Upstart’s share price has fallen to $40 in the past month alone and is now at a tenth of its mid-October record of $401.
Upstart (NASDAQ: UPST) shares are in freefall. In the US, interest rates are rising, inflation is over 8%, and the spectre of recession is rearing its ugly head.
The tech sell-off victim is now nursing its $3.5 billion market cap after recovering from a low of $28 per share earlier this month.
Upstart share price: Q1 results
The AI lending platform partners with financial institutions to expand access to affordable credit using non-traditional metrics to assess applicants more accurately for risk. Upstart claims that its scoring allows banks to benefit from both higher approval and lower loss rates, with more than two-thirds of loans fully automated and approved instantly.
In Q1, total revenue increased by an impressive 156% year-over-year to $310 million, while fee revenue rose by 170% to $314 million. And Upstart’s bank partners originated 465,537 loans worth $4.5 billion, an increase of 74% on the same quarter last year. Accordingly, contribution profit rose by 165% to $147.8 million.
Encouragingly, income from operations more than doubled to $34.8 million. And GAAP net income rose by $10.2 million to $32.7 million, while adjusted net income nearly trebled to $58.6 million. Accordingly, GAAP earnings per share (EPS) was 34 cents, while adjusted EPS was 61 cents.
Meanwhile, adjusted EBITDA nearly trebled to $62.6 million, and EBITDA margin was 20% of total revenue, up from 17% a year ago.
CEO and co-founder Dave Girouard enthused ‘Upstart just delivered our seventh consecutive profitable quarter and our fourth straight quarter with triple-digit year-on-year revenue growth.’
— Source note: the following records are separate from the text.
/-! ### `hostAttention` -/

@[simp] theorem State.hostAttention_ctl (s : State) : (s.hostAttention).ctl = s.ctl := by
  unfold State.hostAttention
  split <;> simp
@[simp] theorem State.hostAttention_xpt (s : State) : (s.hostAttention).xpt = s.xpt := by
  unfold State.hostAttention
  split <;> simp
@[simp] theorem State.hostAttention_stations (s : State) : (s.hostAttention).stations = s.stations := by
  unfold State.hostAttention
  split <;> simp
@[simp] theorem State.hostAttention_points (s : State) : (s.hostAttention).points = s.points := by
  unfold State.hostAttention
  split <;> simp
@[simp] theorem State.hostAttention_lanes (s : State) : (s.hostAttention).lanes = s.lanes := by
  unfold State.hostAttention
  split <;> simp
@[simp] theorem State.hostAttention_bar (s : State) : (s.hostAttention).bar = s.bar := by
  unfold State.hostAttention
  split <;> simp
@[simp] theorem State.hostAttention_pending (s : State) : (s.hostAttention).pending = s.pending := by
  unfold State.hostAttention
  split <;> simp
@[simp] theorem State.hostAttention_msu_contestCount (s : State) : (s.hostAttention).msu.contestCount = s.msu.contestCount := by
  unfold State.hostAttention
  split <;> simp
@[simp] theorem State.hostAttention_msu_takeoverTimer (s : State) : (s.hostAttention).msu.takeoverTimer = s.msu.takeoverTimer := by
  unfold State.hostAttention
  split <;> simp
@[simp] theorem State.hostAttention_msu_offAtClose (s : State) : (s.hostAttention).msu.offAtClose = s.msu.offAtClose := by
  unfold State.hostAttention
  split <;> simp
@[simp] theorem State.hostAttention_exu_seqCounter (s : State) : (s.hostAttention).exu.seqCounter = s.exu.seqCounter := by
  unfold State.hostAttention
  split <;> simp
@[simp] theorem State.hostAttention_exu_overheard (s : State) : (s.hostAttention).exu.overheard = s.exu.overheard := by
  unfold State.hostAttention
  split <;> simp
@[simp] theorem State.hostAttention_oru_cache (s : State) : (s.hostAttention).oru.cache = s.oru.cache := by
  unfold State.hostAttention
  split <;> simp
@[simp] theorem State.hostAttention_swe_active (s : State) : (s.hostAttention).swe.active = s.swe.active := by
  unfold State.hostAttention
  split <;> simp
@[simp] theorem State.hostAttention_swe_pendingList (s : State) : (s.hostAttention).swe.pendingList = s.swe.pendingList := by
  unfold State.hostAttention
  split <;> simp
@[simp] theorem State.hostAttention_swe_pendingReady (s : State) : (s.hostAttention).swe.pendingReady = s.swe.pendingReady := by
  unfold State.hostAttention
  split <;> simp
@[simp] theorem State.hostAttention_rpu_head (s : State) : (s.hostAttention).rpu.head = s.rpu.head := by
  unfold State.hostAttention
  split <;> simp
@[simp] theorem State.hostAttention_rpu_resultsWritten (s : State) : (s.hostAttention).rpu.resultsWritten = s.rpu.resultsWritten := by
  unfold State.hostAttention
  split <;> simp
@[simp] theorem State.hostAttention_rpu_writePath (s : State) : (s.hostAttention).rpu.writePath = s.rpu.writePath := by
  unfold State.hostAttention
  split <;> simp
@[simp] theorem State.hostAttention_rpu_lastTag (s : State) : (s.hostAttention).rpu.lastTag = s.rpu.lastTag := by
  unfold State.hostAttention
  split <;> simp

/-! ### `contest` -/

@[simp] theorem State.contest_ctl (s : State) (tag : BitVec 1) : (s.contest tag).ctl = s.ctl := by
  unfold State.contest
  dsimp only
  split <;> simp
@[simp] theorem State.contest_xpt (s : State) (tag : BitVec 1) : (s.contest tag).xpt = s.xpt := by
  unfold State.contest
  dsimp only
  split <;> simp
@[simp] theorem State.contest_stations (s : State) (tag : BitVec 1) : (s.contest tag).stations = s.stations := by
  unfold State.contest
  dsimp only
  split <;> simp
@[simp] theorem State.contest_points (s : State) (tag : BitVec 1) : (s.contest tag).points = s.points := by
  unfold State.contest
  dsimp only
  split <;> simp
@[simp] theorem State.contest_lanes (s : State) (tag : BitVec 1) : (s.contest tag).lanes = s.lanes := by
  unfold State.contest
  dsimp only
  split <;> simp
@[simp] theorem State.contest_bar (s : State) (tag : BitVec 1) : (s.contest tag).bar = s.bar := by
  unfold State.contest
  dsimp only
  split <;> simp
@[simp] theorem State.contest_pending (s : State) (tag : BitVec 1) : (s.contest tag).pending = s.pending := by
  unfold State.contest
  dsimp only
  split <;> simp
@[simp] theorem State.contest_msu_shift (s : State) (tag : BitVec 1) : (s.contest tag).msu.shift = s.msu.shift := by
  unfold State.contest
  dsimp only
  split <;> simp
@[simp] theorem State.contest_msu_takeoverTimer (s : State) (tag : BitVec 1) : (s.contest tag).msu.takeoverTimer = s.msu.takeoverTimer := by
  unfold State.contest
  dsimp only
  split <;> simp
@[simp] theorem State.contest_msu_offAtClose (s : State) (tag : BitVec 1) : (s.contest tag).msu.offAtClose = s.msu.offAtClose := by
  unfold State.contest
  dsimp only
  split <;> simp
@[simp] theorem State.contest_exu_seqCounter (s : State) (tag : BitVec 1) : (s.contest tag).exu.seqCounter = s.exu.seqCounter := by
  unfold State.contest
  dsimp only
  split <;> simp
@[simp] theorem State.contest_exu_overheard (s : State) (tag : BitVec 1) : (s.contest tag).exu.overheard = s.exu.overheard := by
  unfold State.contest
  dsimp only
  split <;> simp
@[simp] theorem State.contest_oru_cache (s : State) (tag : BitVec 1) : (s.contest tag).oru.cache = s.oru.cache := by
  unfold State.contest
  dsimp only
  split <;> simp
@[simp] theorem State.contest_swe_active (s : State) (tag : BitVec 1) : (s.contest tag).swe.active = s.swe.active := by
  unfold State.contest
  dsimp only
  split <;> simp
@[simp] theorem State.contest_swe_pendingList (s : State) (tag : BitVec 1) : (s.contest tag).swe.pendingList = s.swe.pendingList := by
  unfold State.contest
  dsimp only
  split <;> simp
@[simp] theorem State.contest_swe_pendingReady (s : State) (tag : BitVec 1) : (s.contest tag).swe.pendingReady = s.swe.pendingReady := by
  unfold State.contest
  dsimp only
  split <;> simp
@[simp] theorem State.contest_rpu_head (s : State) (tag : BitVec 1) : (s.contest tag).rpu.head = s.rpu.head := by
  unfold State.contest
  dsimp only
  split <;> simp
@[simp] theorem State.contest_rpu_resultsWritten (s : State) (tag : BitVec 1) : (s.contest tag).rpu.resultsWritten = s.rpu.resultsWritten := by
  unfold State.contest
  dsimp only
  split <;> simp
@[simp] theorem State.contest_rpu_writePath (s : State) (tag : BitVec 1) : (s.contest tag).rpu.writePath = s.rpu.writePath := by
  unfold State.contest
  dsimp only
  split <;> simp
@[simp] theorem State.contest_rpu_lastTag (s : State) (tag : BitVec 1) : (s.contest tag).rpu.lastTag = s.rpu.lastTag := by
  unfold State.contest
  dsimp only
  split <;> simp
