/-! ### `openOverheard` -/

@[simp] theorem State.openOverheard_ctl (s : State) (l : LaneId) (q : Request) : (s.openOverheard l q).ctl = s.ctl := by
  unfold State.openOverheard
  split <;> rfl
@[simp] theorem State.openOverheard_xpt (s : State) (l : LaneId) (q : Request) : (s.openOverheard l q).xpt = s.xpt := by
  unfold State.openOverheard
  split <;> rfl
@[simp] theorem State.openOverheard_swe (s : State) (l : LaneId) (q : Request) : (s.openOverheard l q).swe = s.swe := by
  unfold State.openOverheard
  split <;> rfl
@[simp] theorem State.openOverheard_lanes (s : State) (l : LaneId) (q : Request) : (s.openOverheard l q).lanes = s.lanes := by
  unfold State.openOverheard
  split <;> rfl
@[simp] theorem State.openOverheard_msu (s : State) (l : LaneId) (q : Request) : (s.openOverheard l q).msu = s.msu := by
  unfold State.openOverheard
  split <;> rfl
@[simp] theorem State.openOverheard_oru (s : State) (l : LaneId) (q : Request) : (s.openOverheard l q).oru = s.oru := by
  unfold State.openOverheard
  split <;> rfl
@[simp] theorem State.openOverheard_pending (s : State) (l : LaneId) (q : Request) : (s.openOverheard l q).pending = s.pending := by
  unfold State.openOverheard
  split <;> rfl
@[simp] theorem State.openOverheard_exu_exchange (s : State) (l : LaneId) (q : Request) : (s.openOverheard l q).exu.exchange = s.exu.exchange := by
  unfold State.openOverheard
  split <;> rfl
@[simp] theorem State.openOverheard_exu_seqCounter (s : State) (l : LaneId) (q : Request) : (s.openOverheard l q).exu.seqCounter = s.exu.seqCounter := by
  unfold State.openOverheard
  split <;> rfl
@[simp] theorem State.openOverheard_rpu_head (s : State) (l : LaneId) (q : Request) : (s.openOverheard l q).rpu.head = s.rpu.head := by
  unfold State.openOverheard
  split <;> rfl
@[simp] theorem State.openOverheard_rpu_resultsWritten (s : State) (l : LaneId) (q : Request) : (s.openOverheard l q).rpu.resultsWritten = s.rpu.resultsWritten := by
  unfold State.openOverheard
  split <;> rfl
@[simp] theorem State.openOverheard_rpu_writePath (s : State) (l : LaneId) (q : Request) : (s.openOverheard l q).rpu.writePath = s.rpu.writePath := by
  unfold State.openOverheard
  split <;> rfl
@[simp] theorem State.openOverheard_rpu_lastTag (s : State) (l : LaneId) (q : Request) : (s.openOverheard l q).rpu.lastTag = s.rpu.lastTag := by
  unfold State.openOverheard
  split <;> rfl
@[simp] theorem State.openOverheard_stations (s : State) (l : LaneId) (q : Request) : (s.openOverheard l q).stations = s.stations := by
  unfold State.openOverheard
  split <;> rfl
@[simp] theorem State.openOverheard_points (s : State) (l : LaneId) (q : Request) : (s.openOverheard l q).points = s.points := by
  unfold State.openOverheard
  split <;> rfl
@[simp] theorem State.openOverheard_bar (s : State) (l : LaneId) (q : Request) : (s.openOverheard l q).bar = s.bar := by
  unfold State.openOverheard
  split <;> rfl

/-! ### `overhearRequest` -/

@[simp] theorem State.overhearRequest_ctl (s : State) (l : LaneId) (q : Request) : (s.overhearRequest l q).ctl = s.ctl := by
  unfold State.overhearRequest
  split
  · simp
  · split <;> simp
@[simp] theorem State.overhearRequest_xpt (s : State) (l : LaneId) (q : Request) : (s.overhearRequest l q).xpt = s.xpt := by
  unfold State.overhearRequest
  split
  · simp
  · split <;> simp
@[simp] theorem State.overhearRequest_swe (s : State) (l : LaneId) (q : Request) : (s.overhearRequest l q).swe = s.swe := by
  unfold State.overhearRequest
  split
  · simp
  · split <;> simp
@[simp] theorem State.overhearRequest_lanes (s : State) (l : LaneId) (q : Request) : (s.overhearRequest l q).lanes = s.lanes := by
  unfold State.overhearRequest
  split
  · simp
  · split <;> simp
@[simp] theorem State.overhearRequest_msu (s : State) (l : LaneId) (q : Request) : (s.overhearRequest l q).msu = s.msu := by
  unfold State.overhearRequest
  split
  · simp
  · split <;> simp
@[simp] theorem State.overhearRequest_oru (s : State) (l : LaneId) (q : Request) : (s.overhearRequest l q).oru = s.oru := by
  unfold State.overhearRequest
  split
  · simp
  · split <;> simp
@[simp] theorem State.overhearRequest_pending (s : State) (l : LaneId) (q : Request) : (s.overhearRequest l q).pending = s.pending := by
  unfold State.overhearRequest
  split
  · simp
  · split <;> simp
@[simp] theorem State.overhearRequest_exu_exchange (s : State) (l : LaneId) (q : Request) : (s.overhearRequest l q).exu.exchange = s.exu.exchange := by
  unfold State.overhearRequest
  split
  · simp
  · split <;> simp
@[simp] theorem State.overhearRequest_exu_seqCounter (s : State) (l : LaneId) (q : Request) : (s.overhearRequest l q).exu.seqCounter = s.exu.seqCounter := by
  unfold State.overhearRequest
  split
  · simp
  · split <;> simp
@[simp] theorem State.overhearRequest_rpu_head (s : State) (l : LaneId) (q : Request) : (s.overhearRequest l q).rpu.head = s.rpu.head := by
  unfold State.overhearRequest
  split
  · simp
  · split <;> simp
@[simp] theorem State.overhearRequest_rpu_resultsWritten (s : State) (l : LaneId) (q : Request) : (s.overhearRequest l q).rpu.resultsWritten = s.rpu.resultsWritten := by
  unfold State.overhearRequest
  split
  · simp
  · split <;> simp
@[simp] theorem State.overhearRequest_rpu_writePath (s : State) (l : LaneId) (q : Request) : (s.overhearRequest l q).rpu.writePath = s.rpu.writePath := by
  unfold State.overhearRequest
  split
  · simp
  · split <;> simp
@[simp] theorem State.overhearRequest_rpu_lastTag (s : State) (l : LaneId) (q : Request) : (s.overhearRequest l q).rpu.lastTag = s.rpu.lastTag := by
  unfold State.overhearRequest
  split
  · simp
  · split <;> simp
But investors are seeing clouds on the horizon.
Where next for Upstart shares?
Girouard believes that ‘while this year is shaping up to be a challenging one for the economy, we know the drill and are confident that we can navigate whatever 2022 and beyond might hold.’
But Upstart is expecting to generate Q2 revenue of between $295 million and $305 million. This represents a $5 million fall on Q1 in a best-case scenario and is far below the Refinitiv average analyst consensus of $335 million. Moreover, Upstart has downgraded its revenue expectation for full-year 2022 by $150 million to $1.25 billion.
Citing rising interest rates, CFO Sanjay Datta argues that ‘given the general macro uncertainties and the emerging prospect of a recession later this year, we have deemed it prudent to reflect a higher degree of conservatism in our forward expectations.’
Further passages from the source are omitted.